Stored items:
:::
-- ==== Sys2Proof/Machine/Lanes.lean ====
section
/-! DEFINITION. Vector lanes: elementwise work in the log domain, the flushes that it counts, and the close of a tile
(spec/05, R139 to R152, R469). -/

namespace Sys2Proof.Machine

/-! ## Tables by integer arithmetic (R143, R149; log 21) -/

/-- `n` fraction bits of log2 of `y / 2^P`, where `1 ≤ y / 2^P < 2`, floored. -/
def log2Bits (P : Nat) : Nat → Nat → Nat → Nat
  | 0, _, acc => acc
  | n + 1, y, acc =>
    let y2 := y * y / 2 ^ P
    if 2 ^ (P + 1) ≤ y2 then log2Bits P n (y2 / 2) (2 * acc + 1) else log2Bits P n y2 (2 * acc)

/-- The nearest integer to 2^n · log2 (y / 2^P), for any positive y. -/
def scaledLog2 (P n y : Nat) : Int :=
  let s : Int := (Nat.log2 y : Int) - P
  let y' := if 0 ≤ s then y / 2 ^ s.toNat else y * 2 ^ (-s).toNat
  Int.fdiv (s * 2 ^ (n + 1) + log2Bits P (n + 1) y' 0 + 1) 2

/-- 2^120 · 2^(−D/1024), floored. -/
def pow2Neg (d : Nat) : Nat := rootBits 1024 (2 ^ (1024 * 120 - d)) 121 0

/-- round(2^20 · sb(D/1024)) (R143). -/
def sbEntry (d : Nat) : Int := if d = 0 then 2 ^ 20 else scaledLog2 120 20 (2 ^ 120 + pow2Neg d)

/-- round(2^20 · db(D/1024)) (R143); the entry of D = 0 is unused. -/
def dbEntry (d : Nat) : Int := if d = 0 then 0 else scaledLog2 120 20 (2 ^ 120 - pow2Neg d)

/-- LG[i] = round(2^24 · log2(1 + i/1024)) (R149). -/
def lgEntry (i : Nat) : Int := if i = 1024 then 2 ^ 24 else scaledLog2 120 24 (2 ^ 110 * (1024 + i))

/-- ln 2 and log2 e as fractions of 10^60 (their L19 codes and products are rounded by R29). -/
def ln2Num : Nat := 693147180559945309417232121458176568075500134360255254120680
def log2eNum : Nat := 1442695040888963407359924681001892137426645954152985934135449

/-! ## Code arithmetic (R142, Table 5.1) -/

/-- The order of values: negative infinity, negatives, zero, positives, positive infinity. -/
def Val.key : Val → Int
  | .zero => 0
  | .nar => 0
  | .inf neg => if neg then -400000 else 400000
  | .num neg k => if neg then -(k + 131072) else k + 131072

def laneMul (x y : Val) : Val :=
  match x, y with
  | .nar, _ => .nar
  | _, .nar => .nar
  | .zero, .inf _ => .nar
  | .inf _, .zero => .nar
  | .zero, _ => .zero
  | _, .zero => .zero
  | .inf a, .inf b => .inf (a != b)
  | .inf a, .num b _ => .inf (a != b)
  | .num a _, .inf b => .inf (a != b)
  | .num a k, .num b l => (Val.ofK (a != b) (k + l)).1

def laneDiv (x y : Val) : Val :=
  match x, y with
  | .nar, _ => .nar
  | _, .nar => .nar
  | .zero, .zero => .nar
  | .inf _, .inf _ => .nar
  | .inf a, .zero => .inf a
  | .num a _, .zero => .inf a
  | .zero, _ => .zero
  | .num _ _, .inf _ => .zero
  | .inf a, .num b _ => .inf (a != b)
  | .num a k, .num b l => (Val.ofK (a != b) (k - l)).1

def laneRecip (x : Val) : Val := laneDiv .one x

def laneSqrt : Val → Val
  | .zero => .zero
  | .inf false => .inf false
  | .num false k => .num false (roundHalfEven k 2)
  | _ => .nar

/-- −kx/2, an odd kx tied to even k (Table 5.1). -/
def laneRsqrt : Val → Val
  | .zero => .inf false
  | .inf false => .zero
  | .num false k => (Val.ofK false (roundHalfEven (-k) 2)).1
  | _ => .nar

/-- x^n as repeated products (Table 5.1). -/
def lanePow (n : Nat) : Val → Val
  | .zero => .zero
  | .nar => .nar
  | .inf neg => .inf (neg && n % 2 == 1)
  | .num neg k => (Val.ofK (neg && n % 2 == 1) (n * k)).1

def laneScale (j : Int) : Val → Val
  | .num neg k => (Val.ofK neg (k + 1024 * j)).1
  | v => v

def laneAbs : Val → Val
  | .num _ k => .num false k
  | .inf _ => .inf false
  | v => v

/-- Equal values give the lower operand index. -/
def laneMax (x y : Val) : Val :=
  if x.isNar || y.isNar then .nar else if y.key ≤ x.key then x else y

def laneMin (x y : Val) : Val :=
  if x.isNar || y.isNar then .nar else if x.key ≤ y.key then x else y

def laneRelu : Val → Val
  | .nar => .nar
  | .num false k => .num false k
  | .inf false => .inf false
  | _ => .zero

/-! ## Log-domain addition (R144) -/

/-- The table value v of R144 at distance D, in units of 2^−20 oct. -/
def tableAt (same : Bool) (d : Nat) : Int :=
  let e := fun n => if same then sbEntry n else dbEntry n
  if d < 1024 then e d
  else if d < 13312 then
    let j := (d - 1024) / 16
    let n0 := e (1024 + 16 * j)
    let n1 := e (1024 + 16 * (j + 1))
    n0 + Int.fdiv ((n1 - n0) * ((d - 1024) % 16 : Nat)) 16
  else 0

/-- R144 on nonzero finite operands, `k ≥ l`. -/
def logAddNum (neg : Bool) (k : Int) (neg' : Bool) (l : Int) : Val :=
  let d := (k - l).toNat
  if neg ≠ neg' ∧ d = 0 then .zero
  else (Val.ofK neg (k + roundHalfEven (tableAt (neg == neg') d) 1024)).1
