/-- Output of a CLOSE: the columns of its tile, into a region or a tensor. -/
def Table.closeMoved (t : Table) (r : Bytes) : Nat :=
  let w := if cToRegion r then t.tileWidth (cTileRef r) (cColBase r) else min 128 (colsOf (t.tensor? (pOut r)) - cColBase r)
  t.tileRows (cTileRef r) * w * t.outElem32 r (cToRegion r) (pOut r)

/-- The bytes that a LANE moves for one of its tensors. -/
def Table.laneBytes (t : Table) (r : Bytes) (n : Nat) : Nat :=
  if n = 0xFFFF then 0 else lRows r * lCols r * elemBytes32 (t.countFmt n)

/-- The tensors that a LANE reads. -/
def laneReads (r : Bytes) : List Nat := ([0, 1, 2].map (lIn r)).filter (· != 0xFFFF)

def Table.laneMoved (t : Table) (r : Bytes) : Nat :=
  sumList ((laneReads r).map (t.laneBytes r)) + t.laneBytes r (lOut r)

def Table.loadMoved (t : Table) (r : Bytes) : Nat :=
  match t.tides[plRegion r]? with
  | some g => plRows r * loadWidth g r * (if gIsP32 g then 128 else 256)
  | none => 0

/-- The working set of a PRODUCT: slices, two row tiles of streaming operand and two output tiles (R250), in bytes. -/
def Table.workingSet (t : Table) (r : Bytes) : Nat :=
  let stat := pBlockCount r * 32 * 128 * pColTiles r * statBytes32 (t.statFmt r) (t.sparseStat r) * pPieces r
  let stream := pRows r * pBlockCount r * 32 * elemBytes32 (t.countFmt (pStream r))
  let out := if closesTile r then pRows r * 128 * t.outElem32 r (pToRegion r) (pOut r) else 0
  bytesOf32 (stat + 2 * stream + 2 * out)

/-! ## Locations of a region (R236, R277) -/

/-- The weight whose gradient accumulator a region zeroes (R277). -/
def Table.regionWeight (t : Table) (g : Bytes) : Option Bytes :=
  if gBucket g = 0xFFFF then none else t.trained.find? fun w => tAcc w == gBase g

/-- The parameter (output, input) of a location of a bucket's region. -/
def regionParam (w : Bytes) (loc : Nat) : Nat × Nat := (loc / max 1 (tRows w), loc % max 1 (tRows w))

/-- A location that the region carries: a bucket has none for a masked or frozen parameter (R169, R276). -/
def Table.carries (t : Table) (g : Bytes) (loc : Nat) : Bool :=
  loc < gLocs g && (match t.regionWeight g with
    | some w => let p := regionParam w loc; t.trains w p.2 p.1
    | none => true)

/-- The records that write a region. -/
def Table.writersOf (t : Table) (g : Nat) : List (Bytes × Nat) :=
  t.tides.zipIdx.filter fun p =>
    (rKind p.1 == .close || (rKind p.1 == .product && closesTile p.1)) && pToRegion p.1 && pRegion p.1 == g

/-- Row base, rows, column base and columns of the elements that a record closes into its region. -/
def Table.writes (t : Table) (w : Bytes × Nat) : Nat × Nat × Nat × Nat :=
  let r := w.1
  match rKind r with
  | .product =>
    let o := tileOwner w.2 r
    (pRowBase r, pRows r * pRowTiles r, pColBase r,
      if 1 < pColTiles r then min (128 * pColTiles r) (t.statCols r - pColBase r) else t.tileWidth o (pColBase r))
  | .close => (cRowBase r, t.tileRows (cTileRef r), cColBase r, t.tileWidth (cTileRef r) (cColBase r))
  | _ => (0, 0, 0, 0)

/-- The runs of locations (first, end) that a record writes of a region of a row pitch: one for each row (R236). -/
def Table.spans (t : Table) (pitch : Nat) (w : Bytes × Nat) : List (Nat × Nat) :=
  let a := t.writes w
  (List.range a.2.1).map fun i => ((a.1 + i) * pitch + a.2.2.1, (a.1 + i) * pitch + a.2.2.1 + a.2.2.2)

/-- How often a record writes a location of a region. -/
def Table.covers (t : Table) (pitch : Nat) (w : Bytes × Nat) (loc : Nat) : Nat :=
  (t.spans pitch w).countP fun s => s.1 ≤ loc && loc < s.2

/-! ## Routes that a tide names (R228, R229) -/

/-- One use of a route by a tide: route index, 1/32 bytes, the classes of Table 8.6 that it may have, whether data flows to the
stall, and the piles that hold the data (none where the tide names no route for that access alone). -/
structure RouteUse where
  route : Nat
  bytes32 : Nat
  cls : List Nat
  toStall : Bool
  piles : List Nat
deriving DecidableEq, Repr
:::
Work request:
Work out the number of lines in the records that contain the string "arithmetic". Nothing but that number should be sent back.

Expected answer:
2